The answer is 2 ( t^2+ t+1) How???
2. (Original post by APersonYo)
x= t^2 -2t

y= t^4- 4t

The answer is 2 ( t^2+ t+1) How???
What did you get when you tried it? Please post your working.
3. (Original post by notnek)
What did you get when you tried it?
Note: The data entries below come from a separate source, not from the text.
-- ==== Sys2Proof/Tests/Slice0.lean ====
section
/-! SUPPORT. Own tests: refused ill-formed terms, words written out from the encodings, one step per command against the
spec's vectors (95_test_vectors) or a hand calculation from its rules, and a witness for the hypotheses of every
statement. -/

namespace Sys2Proof.Tests

set_option Elab.async false

open Sys2Proof.Machine

/-! ## Helpers -/

/-- What a next state shows; nothing for a fault or a refusal. -/
def seen {α : Type} (f : State → α) : Host.Outcome State Fault Refusal → Option α
  | .next t => some (f t)
  | .fault _ => none
  | .refused _ => none

/-- The reset state at another stage. -/
def atStage (k : Stage) : State := { State.reset with stg := k }

/-- A content of n characters that begins with these bytes. -/
def withContent (n : Fin 19) (b : List Byte) (s : State) : State :=
  { s with cvalid := true, clen := n, cbuf := Vector.ofFn fun i => b.getD i.val 0#8 }

/-- The content "HI". -/
def hi (s : State) : State := withContent 2 [0x48#8, 0x49#8] s

/-- A full stream of ones. -/
def onesStream : Vector Bool 208 := Vector.replicate 208 true

/-- Some rows of the grid as GROWr shows them. -/
def rows (rs : List Nat) (s : State) : List Word := rs.map fun r => growWord s.g r

/-- The state a list of outside events leads to in k steps (reset if it stops). -/
def reached (events : List PortEvent) (k : Nat) : State :=
  match core.run k { State.reset with pending := events } with
  | .next t => t
  | _ => State.reset

theorem reachable_reached {events : List PortEvent} {k : Nat}
    (h : seen (fun _ => ()) (core.run k { State.reset with pending := events }) = some ()) :
    Reachable (reached events k) := by
  refine ⟨events, k, ?_⟩
  unfold reached
  split
  · assumption
  · rename_i hn
    cases hr : core.run k { State.reset with pending := events } with
    | next t => exact absurd hr (hn t)
    | fault f => rw [hr] at h; cases h
    | refused f => rw [hr] at h; cases h

/-! ## WellFormed: the coordinates must fit five bits (R51) -/

theorem test_qrsv_row_32_refused : (Instr.qrsv 32 0).wellFormed = false := by decide
theorem test_qrsv_column_32_refused : (Instr.qrsv 0 32).wellFormed = false := by decide
theorem test_qrsv_31_31_accepted : (Instr.qrsv 31 31).wellFormed = true := by decide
Please post your working.
x= t^2 -2t

dx/dt= 2t-2

therefore dt/dx= 1/ (2t-2)

y= t^4- 4t

dy/dt= 4t^3 -4

threfore dy/dx= 4t^3-4/ 2t-2

And my answer is wrong lol
4. (Original post by APersonYo)
x= t^2 -2t

dx/dt= 2t-2

therefore dt/dx= 1/ (2t-2)

y= t^4- 4t

dy/dt= 4t^3 -4

threfore dy/dx= 4t^3-4/ 2t-2

And my answer is wrong lol

Either factorise or if you can't do that then you could use long division to divide the denominator into the numerator.
5. (Original post by APersonYo)
x= t^2 -2t

dx/dt= 2t-2

therefore dt/dx= 1/ (2t-2)

y= t^4- 4t

dy/dt= 4t^3 -4

threfore dy/dx= 4t^3-4/ 2t-2

And my answer is wrong lol
not wrong, just unfinished:

4t^3-4 / 2t-2 = 4(t^3-1)/2(t-1)
= 2(t^3-1)/(t-1)
= 2(t-1)(t^2+t+1)/(t-1)
= 2(t^2+t+1)
6. (Original post by APersonYo)
x= t^2 -2t

dx/dt= 2t-2

therefore dt/dx= 1/ (2t-2)

y= t^4- 4t

dy/dt= 4t^3 -4

threfore dy/dx= 4t^3-4/ 2t-2

And my answer is wrong lol
7. (Original post by harrycompsci)
not wrong, just unfinished:

4t^3-4 / 2t-2 = 4(t^3-1)/2(t-1)
= 2(t^3-1)/(t-1)
= 2(t-1)(t^2+t+1)/(t-1)
= 2(t^2+t+1)
Thank you.

I also have another question:

x= cos t

y= t(4-sint)

I got dt/dx = 1/ -sin t

dy/dt= 4-tcos t

dy/dx= 4-tcos t / -sin t

The answer is dy/ dx= t cost t - 4 cosec t +1

How???
8. (Original post by APersonYo)
Thank you.

I also have another question:

x= cos t

y= t(4-sint)

I got dt/dx = 1/ -sin t

dy/dt= 4-tcos t

dy/dx= 4-tcos t / -sin t

The answer is dy/ dx= t cost t - 4 cosec t +1

How???
I think your dy/dt term is incorrect. try the product rule again
9. (Original post by ewanwest)
i think your dy/dt term is incorrect. Try the product rule again
thank you so much!!!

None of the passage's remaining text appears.